Friday, May 14, 2010

Getting a Dating Buddy - Take 2

Dear Bro Jo,

Thanks for the excellent advice last time. I have another issue. I'm really interested in doing a lot of casual group dating; my goal is two per month but I'm in desperate need of wingmen!

As you have noticed, teenage guys tend to have very little desire to properly spend time with the women-folk. I've tried persuading everyone one of my friends who is 16+ and none of them are ever willing to exhibit the necessary commitment and dependability.

I've offered to all the driving and most the planning, I've set an example, I've tried everything I can think of all to no avail. I don't think it's too scary for them or too expensive so I'm pretty sure it's just apathy that's keeping them back.

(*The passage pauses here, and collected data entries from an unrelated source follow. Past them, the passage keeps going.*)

-- ==== Sys2Proof/Laws/Symbols.lean ====
section
/-! SUPPORT. The lengths, durations and words of symbol sequences, and what an admitted configuration gives them. -/

namespace Sys2Proof.Machine

open Sys2Proof
open Sys2Proof.Safety

/-! ## Lengths (R107, R131, R152) -/

@[simp] theorem encByte_length (cfg : Config) (v : Byte) : (encByte cfg v).length = 8 := rfl

@[simp] theorem pixelBytes_length (cfg : Config) (col : Color) : (pixelBytes cfg col).length = cfg.ch := by
  simp [pixelBytes]

theorem flatMap_length_const {α β : Type} (f : α → List β) (k : Nat) (h : ∀ a, (f a).length = k) (l : List α) :
    (l.flatMap f).length = l.length * k := by
  induction l with
  | nil => simp
  | cons a l ih => simp [h, ih, Nat.succ_mul, Nat.add_comm]

@[simp] theorem wireBytes_length (cfg : Config) (c : List Color) : (wireBytes cfg c).length = c.length * cfg.ch :=
  flatMap_length_const _ _ (pixelBytes_length cfg) c

@[simp] theorem frameSymbols_length (cfg : Config) (c : List Color) :
    (frameSymbols cfg c).length = c.length * cfg.ch * 8 + 1 := by
  simp [frameSymbols, flatMap_length_const _ 8 (encByte_length cfg)]

theorem frameSymbols_length_frameLen (cfg : Config) (c : List Color) (h : c.length = cfg.n) :
    (frameSymbols cfg c).length = frameLen cfg := by
  simp [frameLen, h]

/-! ## Which symbols stand in a frame (R92) -/

theorem encBit_cases (cfg : Config) (b : Bool) : encBit cfg b = symZero cfg ∨ encBit cfg b = symOne cfg := by
  cases b <;> simp [encBit]

theorem mem_encByte {cfg : Config} {v : Byte} {ts : TimingSymbol} (h : ts ∈ encByte cfg v) :
    ts = symZero cfg ∨ ts = symOne cfg := by
  have bit : ∀ b, ts = encBit cfg b → ts = symZero cfg ∨ ts = symOne cfg := by
    rintro b rfl
    exact encBit_cases cfg b
  simp only [encByte, List.mem_cons, List.not_mem_nil, or_false] at h
  rcases h with h | h | h | h | h | h | h | h <;> exact bit _ h

/-- "Only three values of the type ever occur in a sequence" (R92). -/
theorem mem_frameSymbols {cfg : Config} {c : List Color} {ts : TimingSymbol} (h : ts ∈ frameSymbols cfg c) :
    ts = symZero cfg ∨ ts = symOne cfg ∨ ts = symReset cfg := by
  simp only [frameSymbols, List.mem_append, List.mem_flatMap, List.mem_singleton] at h
  rcases h with ⟨v, -, hv⟩ | h
  · rcases mem_encByte hv with h | h
    · exact .inl h
    · exact .inr (.inl h)
  · exact .inr (.inr h)

/-! ## What admission gives (R215) -/

/-- The checks of an admitted configuration as facts. -/
structure AdmittedFacts (cfg : Config) : Prop where
  ch : cfg.ch = 3 ∨ cfg.ch = 4
  orderLen : cfg.order.length = cfg.ch
  orderLt : ∀ i ∈ cfg.order, i < cfg.ch
  orderNodup : cfg.order.Nodup
  rate : 1 ≤ cfg.fTickHz
  zeroHi : 1 ≤ t0h cfg ∧ t0h cfg ≤ 32767
  zeroLo : 1 ≤ t0l cfg ∧ t0l cfg ≤ 32767
  oneHi : 1 ≤ t1h cfg ∧ t1h cfg ≤ 32767
  oneLo : 1 ≤ t1l cfg ∧ t1l cfg ≤ 32767
  tol : withinTol cfg (t0h cfg) cfg.t0hNs = true ∧ withinTol cfg (t0l cfg) cfg.t0lNs = true ∧
    withinTol cfg (t1h cfg) cfg.t1hNs = true ∧ withinTol cfg (t1l cfg) cfg.t1lNs = true
  distinct : t0h cfg < t1h cfg
  resetLo : 2 ≤ treset cfg ∧ treset cfg ≤ 65534
  depth : 1 ≤ cfg.hwDepth
  nMax : cfg.nMax ≤ 65535
  sum : longestTimeout cfg < 2 ^ 32 - 1

theorem admittedFacts {cfg : Config} (h : admitted cfg = true) : AdmittedFacts cfg := by
  simp only [admitted, checkV1, checkV2, checkV3, checkV4, checkV5, checkV6, checkV7, checkV8, checkV9, fitsHalf, Config.durMax,
    Bool.and_eq_true, Bool.or_eq_true, beq_iff_eq, decide_eq_true_eq, List.all_eq_true] at h
  obtain ⟨⟨⟨⟨⟨⟨⟨⟨h1, ⟨h2, h2'⟩, h2''⟩, h3⟩, ⟨⟨h4, h4'⟩, h4''⟩, h4'''⟩, ⟨⟨h5, h5'⟩, h5''⟩, h5'''⟩, h6⟩, h7⟩, h8⟩, h9⟩ := h
  exact ⟨h1, h2, h2', h2'', h3, h4, h4', h4'', h4''', ⟨h5, h5', h5'', h5'''⟩, h6, h7, h8.1, h8.2, h9⟩

/-! ## XLATE (R216) -/

theorem xlate_eq_wordOf {ts : TimingSymbol} {w : Word} (h : xlate ts = some w) : w = wordOf ts := by
  unfold xlate at h
  split at h
  · rename_i hd
    simp only [dataSymbol, fitsHalf, Config.durMax, Bool.and_eq_true, decide_eq_true_eq] at hd
    obtain rfl := Option.some.inj h
    rw [wordOf, if_neg (by omega)]
    apply BitVec.eq_of_toNat_eq
    simp only [packWord, BitVec.toNat_append, BitVec.toNat_ofNat, BitVec.toNat_ofBool, Bool.toNat_false, Bool.toNat_true]
    rw [← Nat.shiftLeft_add_eq_or_of_lt (by omega), ← Nat.shiftLeft_add_eq_or_of_lt (by omega),
      ← Nat.shiftLeft_add_eq_or_of_lt (by omega)]
    simp only [Nat.shiftLeft_eq]
    omega
  · split at h
    · rename_i hr
      simp only [resetSymbol, Config.durMax, Bool.and_eq_true, beq_iff_eq, decide_eq_true_eq] at hr
      obtain rfl := Option.some.inj h
      rw [wordOf, if_pos (by omega)]
      have ha : ts.lo - ts.lo / 2 ≤ 32767 := by omega
      have hb : ts.lo / 2 ≤ 32767 := by omega
      generalize ts.lo - ts.lo / 2 = a at ha ⊢
      generalize ts.lo / 2 = b at hb ⊢
      apply BitVec.eq_of_toNat_eq
      simp only [packWord, BitVec.toNat_append, BitVec.toNat_ofNat, BitVec.toNat_ofBool, Bool.toNat_false]
      rw [← Nat.shiftLeft_add_eq_or_of_lt (by omega), ← Nat.shiftLeft_add_eq_or_of_lt (by omega),
        ← Nat.shiftLeft_add_eq_or_of_lt (by omega)]
      simp only [Nat.shiftLeft_eq]
      omega
    · simp at h

theorem xlate_isSome_iff {ts : TimingSymbol} : (xlate ts).isSome = true ↔ InDomain ts := by
  unfold xlate InDomain
  split
  · rename_i hd
    simp only [dataSymbol, fitsHalf, Config.durMax, Bool.and_eq_true, decide_eq_true_eq] at hd
    simp only [Option.isSome_some, true_iff]
    omega
  · rename_i hd
    simp only [dataSymbol, fitsHalf, Config.durMax, Bool.and_eq_true, decide_eq_true_eq] at hd
    split
    · rename_i hr
      simp only [resetSymbol, Config.durMax, Bool.and_eq_true, beq_iff_eq, decide_eq_true_eq] at hr
      simp only [Option.isSome_some, true_iff]
      omega
    · rename_i hr
      simp only [resetSymbol, Config.durMax, Bool.and_eq_true, beq_iff_eq, decide_eq_true_eq] at hr
      simp only [Option.isSome_none, Bool.false_eq_true, false_iff]
      omega

/-- Inside the domain XLATE gives the word of the field table. -/
theorem xlate_inDomain {ts : TimingSymbol} (h : InDomain ts) : xlate ts = some (wordOf ts) := by
  obtain ⟨w, hw⟩ := Option.isSome_iff_exists.mp (xlate_isSome_iff.mpr h)
  rw [hw, xlate_eq_wordOf hw]

/-- A sequence inside the domain is translated word by word. -/
theorem xlateAll_inDomain {l : List TimingSymbol} (h : ∀ ts ∈ l, InDomain ts) : xlateAll l = some (l.map wordOf) := by
  induction l with
  | nil => rfl
  | cons ts l ih =>
    simp [xlateAll, xlate_inDomain (h ts (by simp)), ih fun t ht => h t (by simp [ht])]

/-- The translation, whenever there is one, is the word of each symbol, and every symbol was inside the domain. -/
theorem xlateAll_some {l : List TimingSymbol} {ws : List Word} (h : xlateAll l = some ws) :
    ws = l.map wordOf ∧ ∀ ts ∈ l, InDomain ts := by
  induction l generalizing ws with
  | nil => simpa [xlateAll, eq_comm] using h
  | cons ts l ih =>
    simp only [xlateAll] at h
    split at h
    · rename_i w ws' hw hws
      obtain rfl := Option.some.inj h
      obtain ⟨rfl, hl⟩ := ih hws
      refine ⟨by simp [xlate_eq_wordOf hw], ?_⟩
      intro t ht
      rcases List.mem_cons.mp ht with rfl | ht
      · exact xlate_isSome_iff.mp (by simp [hw])
      · exact hl t ht
    · simp at h

/-- The fields of a word as arithmetic on its value. -/
theorem wordDur0_eq (w : Word) : wordDur0 w = w.toNat % 32768 := by
  simp [wordDur0, BitVec.extractLsb'_toNat]

theorem wordDur1_eq (w : Word) : wordDur1 w = w.toNat / 65536 % 32768 := by
  simp [wordDur1, BitVec.extractLsb'_toNat, Nat.shiftRight_eq_div_pow]

theorem wordLvl0_eq (w : Word) : wordLvl0 w = decide (w.toNat / 32768 % 2 = 1) := by
  simp [wordLvl0, BitVec.getLsbD, Nat.testBit_eq_decide_div_mod_eq]

theorem wordLvl1_eq (w : Word) : wordLvl1 w = decide (w.toNat / 2147483648 % 2 = 1) := by
  simp [wordLvl1, BitVec.getLsbD, Nat.testBit_eq_decide_div_mod_eq]

/-- The fields of the word of a data symbol. -/
theorem wordOf_data {ts : TimingSymbol} (h1 : 1 ≤ ts.hi) (h2 : ts.hi ≤ 32767) (h3 : 1 ≤ ts.lo) (h4 : ts.lo ≤ 32767) :
    wordDur0 (wordOf ts) = ts.hi ∧ wordLvl0 (wordOf ts) = true ∧ wordDur1 (wordOf ts) = ts.lo ∧ wordLvl1 (wordOf ts) = false := by
  have hw : (wordOf ts).toNat = ts.hi + 32768 + 65536 * ts.lo := by
    rw [wordOf, if_neg (by omega), BitVec.toNat_ofNat, Nat.mod_eq_of_lt (by omega)]
  simp only [wordDur0_eq, wordDur1_eq, wordLvl0_eq, wordLvl1_eq, hw, decide_eq_true_eq, decide_eq_false_iff_not]
  omega

/-- The fields of the word of the RESET-symbol. -/
theorem wordOf_reset {ts : TimingSymbol} (h1 : ts.hi = 0) (h3 : ts.lo ≤ 65534) :
    wordDur0 (wordOf ts) = ts.lo - ts.lo / 2 ∧ wordLvl0 (wordOf ts) = false ∧ wordDur1 (wordOf ts) = ts.lo / 2 ∧
      wordLvl1 (wordOf ts) = false := by
  have hw : (wordOf ts).toNat = (ts.lo - ts.lo / 2) + 65536 * (ts.lo / 2) := by
    rw [wordOf, if_pos h1, BitVec.toNat_ofNat, Nat.mod_eq_of_lt (by omega)]
  have ha : ts.lo - ts.lo / 2 ≤ 32767 := by omega
  have hb : ts.lo / 2 ≤ 32767 := by omega
  simp only [wordDur0_eq, wordDur1_eq, wordLvl0_eq, wordLvl1_eq, hw, decide_eq_false_iff_not]
  generalize ts.lo - ts.lo / 2 = a at ha ⊢
  generalize ts.lo / 2 = b at hb ⊢
  omega

/-- Every word of a translated symbol is well-formed. -/
theorem wordOf_wf {ts : TimingSymbol} (h : InDomain ts) : wordWf (wordOf ts) = true := by
  rcases h with ⟨h1, h2, h3, h4⟩ | ⟨h1, h2, h3⟩
  · obtain ⟨e0, -, e1, e2⟩ := wordOf_data h1 h2 h3 h4
    simp [wordWf, e0, e1, e2, h1, h3]
  · obtain ⟨e0, -, e1, e2⟩ := wordOf_reset h1 h3
    simp only [wordWf, e0, e1, e2, Bool.and_eq_true, decide_eq_true_eq, Bool.not_false, and_true]
    omega

/-- The three symbols of an admitted configuration are inside the domain of XLATE (R216: "never refused inside TRANSMIT"). -/
theorem frameSymbols_inDomain {cfg : Config} (h : admitted cfg = true) (c : List Color) :
    ∀ ts ∈ frameSymbols cfg c, InDomain ts := by
  intro ts hts
  have f := admittedFacts h
  rcases mem_frameSymbols hts with rfl | rfl | rfl
  · exact .inl ⟨f.zeroHi.1, f.zeroHi.2, f.zeroLo.1, f.zeroLo.2⟩
  · exact .inl ⟨f.oneHi.1, f.oneHi.2, f.oneLo.1, f.oneLo.2⟩
  · exact .inr ⟨rfl, f.resetLo.1, f.resetLo.2⟩

end Sys2Proof.Machine
end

How can I get my friends to have a desire to go on group dates?

- Daring to Date


Dear Daring,

My oldest boy had the same problem until his next-younger brother turned 16. Until that time he was the driving force behind just about every active priest's first (and only) date in our tri-ward area. Just like you he was regularly frustrated by the thriftiness, feigned indifference, and fear shown by his pals. He expanded his dating-buddy circle to include non-members, often having the best success by encouraging the guys with girlfriends to take those girls out. Now, with the younger brother as wingman, it's much easier. They've tried including other guys, but have found very little success.

I'd give a little more credit to fear than you do; I think apathy is a smokescreen. If they don't ask, then they can't get turned down, so it's safer to act like you don't care.

And, let's face it, despite all their talk to the contrary, not all Young Women are interested in dating.

We live in an area where the LDS segment of the population is a relatively small percentage, and my boys have been disappointed at how flaky (cancelling the date 24-48 hours before when he calls her to confirm the pick-up time and details) and unwilling (it blows my mind how many girls, whatever their reason may be, aren't willing to enjoy a "free" dinner or movie) many of the Laurels in our town are. It's to the point now when they'd RATHER take out non-member girls than the girls from Church.

One thing you can do is to minimize the rejection. This requires good planning done well in advance.

When you're planning a date for yourself you can enlist the help of the girl you'll be escorting. It goes like this:

"Hi! So I've been thinking about how great it would be to take you out on a Casual Group Date next month, but I'm having a tough time putting together a group. I have an idea: would you be willing to get two girls who are willing to go, and I'll line up two guys to ask them?"

See what's going on there?

You're asking her out AND eliminating the group problem at the same time. It's much easier to talk a shy or inexperienced guy into a date if you can specifically identify a girl who's willing to go with him. When you call your buddy, you simply say:

"Hey, I'm setting up a Casual Group Date with (insert name of girl here). She says she's got a friend who's willing to go; I need you to be that girl's date."

Review the Dating Rules with everyone to make sure they're on board, get the plan solid, and away you go.

Life is always harder on the pioneers than those that follow, but someone's got to blaze the trail.

If not you, then whom? If not now, then when?